Hanes undermined the self-defense theory by agreeing when the prosecutor said, "today, as you sit here, you're not telling this jury that the knife went into Tina's chest because you [were] defending yourself, right?" Hanes testified that he did not think Beddow was trying to kill him that night.

Hanes's defense at trial was that Beddow attacked him while in the throes of a methamphetamine-induced psychosis. Tested postmortem, Beddow's blood contained no methamphetamine, no opiates, no cocaine, and no marijuana. Beddow had a blood alcohol level of .20, which supported her statement to paramedics that she had been drinking but not using drugs on the night of the stabbing.

Autopsy photographs showed that Beddow had what Hanes's expert referred to as "meth mouth," i.e., fractured teeth, caries, and infections. Beddow was treated at a hospital on April 11, 2014. The treating physician's impression was that Beddow had psychosis induced by methamphetamine abuse, as marked by her hallucinations, paranoid delusions, and lack of sleep for several days. Beddow tested positive for methamphetamine on that date, and admitted to the physician that she abuses drugs. Hanes's adult daughter testified that she and Beddow used heroin and methamphetamine intravenously, starting in 2010.

Hanes's expert opined that methamphetamine abusers can develop a psychosis "even after they stop the meth," a mental condition in which a person is not in contact with reality and may act violently. A paramedic testified that Beddow displayed no symptoms of psychosis, such as hostility, hallucinations, violence, delusions or paranoia after the stabbing.

Hanes was an instrument control technician at nuclear power plants for 29 years. He denied ever being violent with or hitting women. When he met Beddow, she weighed 87 pounds and was deeply into a heroin and methamphetamine addiction. Hanes was aware of Beddow's addiction, and saw her inject drugs. He took her to the hospital on April 11, 2014, because she was hallucinating.

On the day of the stabbing, Hanes began drinking 24-ounce beers at 3:30 p.m., and had measurable alcohol in his system at 10:00 a.m. the next day. That evening, Beddow became upset when Hanes slapped her bottom and told her that she had a "big ass." They had both been drinking. After they argued, Hanes took a sleeping pill and went to bed, locking Beddow out of the bedroom.

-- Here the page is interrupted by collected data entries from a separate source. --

/-- SECURE_CAN_FAIL (R346). -/
def Dev.authRecord (s : Dev) (m : Msg) (i cause : Nat) : Dev :=
  s.raiseRated 45 cause 0x31 66 i msRaw (fun _ => i) (fun n => m.payload n)

/-- A verification that fails is counted in AUTH_FAIL_CNT, and in the entry's FAILS where there is one (R342). -/
def Dev.authCount (s : Dev) (i : Nat) : Dev :=
  (match s.auth i with | some e => s.setAuth i (some { e with fails := satAdd e.fails 1 }) | none => s).count (rootsReg 0x24)

/-- A verification fails with a cause of SECURE_CAN_FAIL. -/
def Dev.authFailed (s : Dev) (m : Msg) (i cause : Nat) : Dev := (s.authCount i).authRecord m i cause

/-- A frame refused by an exhausted entry (R344). -/
def Dev.authExhausted (s : Dev) (i : Nat) (e : AuthEntry) : Dev :=
  if e.raised then s else (s.setAuth i (some { e with raised := true })).raise 46 (if e.generate then 1 else 2) 0x31 66 i 0

/-- The entry a route names, where its direction is right; any other is unusable. -/
def Dev.authFor (s : Dev) (i : Nat) (generate : Bool) : Option AuthEntry :=
  (s.auth i).bind (fun e => if e.generate = generate then some e else none)

/-- Whether the entry's key may be used (R345). -/
def Dev.authKeyOk (s : Dev) (e : AuthEntry) : Bool := s.mayUse e.slot (if e.generate then uEncrypt else uDecrypt) 10

/-- The operations queued in the engine that have not ended. -/
def Dev.authBusy (s : Dev) : List Nat := s.roots.authq.filter (s.now < ·)

/-- A verification or generation enters the engine's queue of 64, which empties at 1 M operations per second (R345): none where it is
full. The use of its key lasts until then; its effect is here at once (DESIGN CHOICE, log entry 38). -/
def Dev.authEnter (s : Dev) (slot : Nat) : Option Dev :=
  let l := s.authBusy
  let till := max s.now (l.getLastD 0) + usRaw
  if l.length ≥ 64 then none else some ((s.onRoots (fun r => { r with authq := l ++ [till] })).beginUse .can slot none (some till))

/-- A frame that finds the queue full is not gatewayed (R346). -/
def Dev.authDrop (s : Dev) (m : Msg) (i : Nat) : Dev := (s.count (rootsReg 0x28)).authRecord m i 5

/-- Step 4 of R329: verification. -/
def Dev.verify (s : Dev) (m : Msg) (i : Nat) : Dev × Bool :=
  match s.authFor i false with
  | none => (s.authFailed m i 3, false)
  | some e =>
    if e.fv ≥ e.fvMax then ((s.authExhausted i e).authCount i, false)
    else if !s.authKeyOk e then ((s.refuseUse e.slot).authFailed m i 3, false)
    else match s.authEnter e.slot with
    | none => (s.authDrop m i, false)
    | some s =>
      let d := m.frame.data
      if d.length < e.authLen + e.fvTx + e.macLen then (s.authFailed m i 4, false)
      else
        let c := e.candidate (beNat ((d.drop e.authLen).take e.fvTx))
        if c > e.fv + e.window ∨ c > e.fvMax then (s.authFailed m i 2, false)
        else if authMac (s.slot e.slot).octets m.frame (d.take e.authLen) c e.macLen ≠ (d.drop (e.authLen + e.fvTx)).take e.macLen
        then (s.authFailed m i 1, false)
        else (s.setAuth i (some { e with fv := c }), true)

/-- The next data length a format allows. -/
def padLength : CanFmt → Nat → Nat
  | .fd, l => (fdLengths.find? (l ≤ ·)).getD l
  | _, l => l

/-- What generation makes of a frame: the frame every CAN destination receives, none for them, or none at all, for the engine's
queue is full. -/
inductive Generated where
  | frame (f : CanFrame)
  | nothing
  | busy
  deriving DecidableEq, Repr

/-- Generation (R343). -/
def Dev.generate (s : Dev) (m : Msg) (i : Nat) : Dev × Generated :=
  match s.authFor i true with
  | none => (s.authRecord m i 3, .nothing)
  | some e =>
    if e.fv ≥ e.fvMax then (s.authExhausted i e, .nothing)
    else if !s.authKeyOk e then ((s.refuseUse e.slot).authRecord m i 3, .nothing)
    else match s.authEnter e.slot with
    | none => (s.authDrop m i, .busy)
    | some s =>
    if m.frame.data.length < e.authLen then (s.authRecord m i 4, .nothing)
    else
      let fv := e.fv + 1
      let a := m.frame.data.take e.authLen
      let o := a ++ (beBytes 8 fv).drop (8 - e.fvTx) ++ authMac (s.slot e.slot).octets m.frame a fv e.macLen
      (s.setAuth i (some { e with fv := fv }),
        .frame { m.frame with data := o ++ List.replicate (padLength m.frame.fmt o.length - o.length) 0xCC })

/-! ## Delivery to channels (R329 step 5) -/

/-- The CAN or LIN destinations of a route that Bark lets stand; a removed one counts in ZONE_BLOCK (R287). -/
def Dev.allowedDests (s : Dev) (m : Msg) (n mask own : Nat) (zone : Nat → Nat) : Dev × List Nat :=
  let all := (bitsOf n mask).filter (fun k => m.src ≠ own + k)
  let kept := all.filter (fun k => s.allow m.zone (zone k))
  (s.count cZoneBlock (all.length - kept.length), kept)

/-- A frame delivered to a LIN channel is written into its identifier's buffer (R326). -/
def Dev.linDeliver (s : Dev) (l : Nat) (f : CanFrame) : Dev :=
  let id := f.id.toNat % 64
  let d := f.data.take 8
  let o := d ++ zeros (8 - d.length)
  ((s.setReg (fbufReg l id 0) (BitVec.ofNat 32 (leNat (o.take 4)))).setReg (fbufReg l id 4) (BitVec.ofNat 32 (leNat (o.drop 4)))).setRf
    (fbufReg l id 8) 19 16 d.length

/-! ## Encapsulation (R335 to R339) -/

/-- ACF_ERR (R340). -/
def Dev.acfErr (s : Dev) (cause : Nat) : Dev := s.raiseRated 47 cause 0x31 65 0 msRaw (fun n => n) (fun _ => 0)

/-- The octets of an ACF message (R336). -/
def Dev.acfMessage (s : Dev) (m : Msg) (brief : Bool) : List Byte :=
  let f := m.frame
  let pad := (4 - f.data.length % 4) % 4
  let live := s.rb (camReg 0x204) 2
  let ts := if live then beBytes 8 ((s.wtOf m.stamp / 65536) % 2 ^ 64).toNat else zeros 8
  let head (ty len : Nat) : List Byte := beBytes 2 (ty * 512 + len / 4)
  let body := f.data ++ zeros pad
  if m.lin then
    head 3 (12 + body.length) ++ [BitVec.ofNat 8 (pad * 64 + live.toNat * 32 + m.channel % 32), BitVec.ofNat 8 m.id] ++ ts ++ body
  else
    let fd : Bool := decide (f.fmt = .fd)
    let o2 := pad * 64 + live.toNat * 32 + f.rtr.toNat * 16 + f.ide.toNat * 8 + (f.brs && fd).toNat * 4 + fd.toNat * 2 + (f.esi && fd).toNat
    head (if brief then 2 else 1) ((if brief then 8 else 16) + body.length) ++ [BitVec.ofNat 8 o2, BitVec.ofNat 8 (m.channel % 32)]
      ++ (if brief then [] else ts) ++ beBytes 4 m.id ++ body

/-- The octets before a stream's messages (R335). -/
def Dev.encHeader (s : Dev) (st len seq : Nat) : List Byte :=
  let mac (a : Nat) : List Byte := beBytes 2 (s.rf (a + 4) 15 0) ++ beBytes 4 (s.reg a).toNat
  let c := s.reg (encReg st 0)
  mac (encReg st 0xC) ++ mac (rootsReg 8)
    ++ (if bit c 30 then beBytes 2 0x8100 ++ beBytes 2 (fld c 29 27 * 8192 + fld c 11 0) else [])
    ++ beBytes 2 0x22F0 ++ [0x82, BitVec.ofNat 8 (128 + len / 256 % 8), BitVec.ofNat 8 len, BitVec.ofNat 8 seq]
    ++ beBytes 4 (s.reg (encReg st 0x18)).toNat ++ beBytes 4 (s.reg (encReg st 0x14)).toNat

/-- A stream's open batch. -/
def Dev.batch (s : Dev) (st : Nat) : Option Batch := s.roots.batches.get none st
def Dev.setBatch (s : Dev) (st : Nat) (b : Option Batch) : Dev := s.onRoots (fun r => { r with batches := r.batches.put none st b })

/-- An open batch closes and is offered to P39 (R338). -/
def Dev.closeBatch (s : Dev) (st : Nat) : Dev :=
  match s.batch st with
  | none => s
  | some b =>
    let s := s.setBatch st none
    if s.roots.closed.length ≥ 64 then (s.count (rootsReg 0x18)).acfErr 5
    else
      let seq := s.rf (encReg st 0x1C) 7 0
      let o := s.encHeader st b.octets.length seq ++ b.octets
      let o := o ++ zeros (60 - o.length)
      let s := (s.setRf (encReg st 0x1C) 7 0 (seq + 1)).onRoots (fun r => { r with closed := r.closed ++ [(b.group, o)] })
      s.offerRoots

/-- Step 6 of R329: the encapsulation copy. -/
def Dev.encapsulate (s : Dev) (m : Msg) (st : Nat) (brief : Bool) : Dev :=
  if m.frame.fmt = .xl then (s.count (rootsReg 0x1C)).acfErr 3
  else if !s.rb (encReg st 0) 31 then s
  else
    let o := s.acfMessage m brief
    let hdr := (s.encHeader st 0 0).length
    let most := s.rf (encReg st 8) 10 0
    if hdr + o.length > most then (s.count (rootsReg 0x14)).acfErr 4
    else
      let full : Bool := match s.batch st with | some b => decide (hdr + b.octets.length + o.length > most) | none => false
      let s := if full then s.closeBatch st else s
      let s := match s.batch st with
        | some b => s.setBatch st (some { b with octets := b.octets ++ o })
        | none => s.setBatch st (some ⟨o, if m.src ≠ 24 then m.src else if m.lin then 32 + m.bus else m.bus, s.now⟩)
      if s.rf (encReg st 4) 9 0 = 0 then s.closeBatch st else s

Hanes testified that he awoke to Beddow pounding on the door, screaming, yelling and cussing. Hanes left his bedroom, used the toilet in the hallway bathroom, then turned to see Beddow walking down the hallway toward him, yelling and waving a knife. A scuffle over the knife ensued. At trial, he recalled "a sliding feeling" and falling on the floor. However, in a recorded interview after the stabbing, he said, "I don't remember falling with her on the ground." Hanes's five-year-old grandson Logan, who was in a bedroom at Hanes's home, heard Beddow scream and say "Get off me."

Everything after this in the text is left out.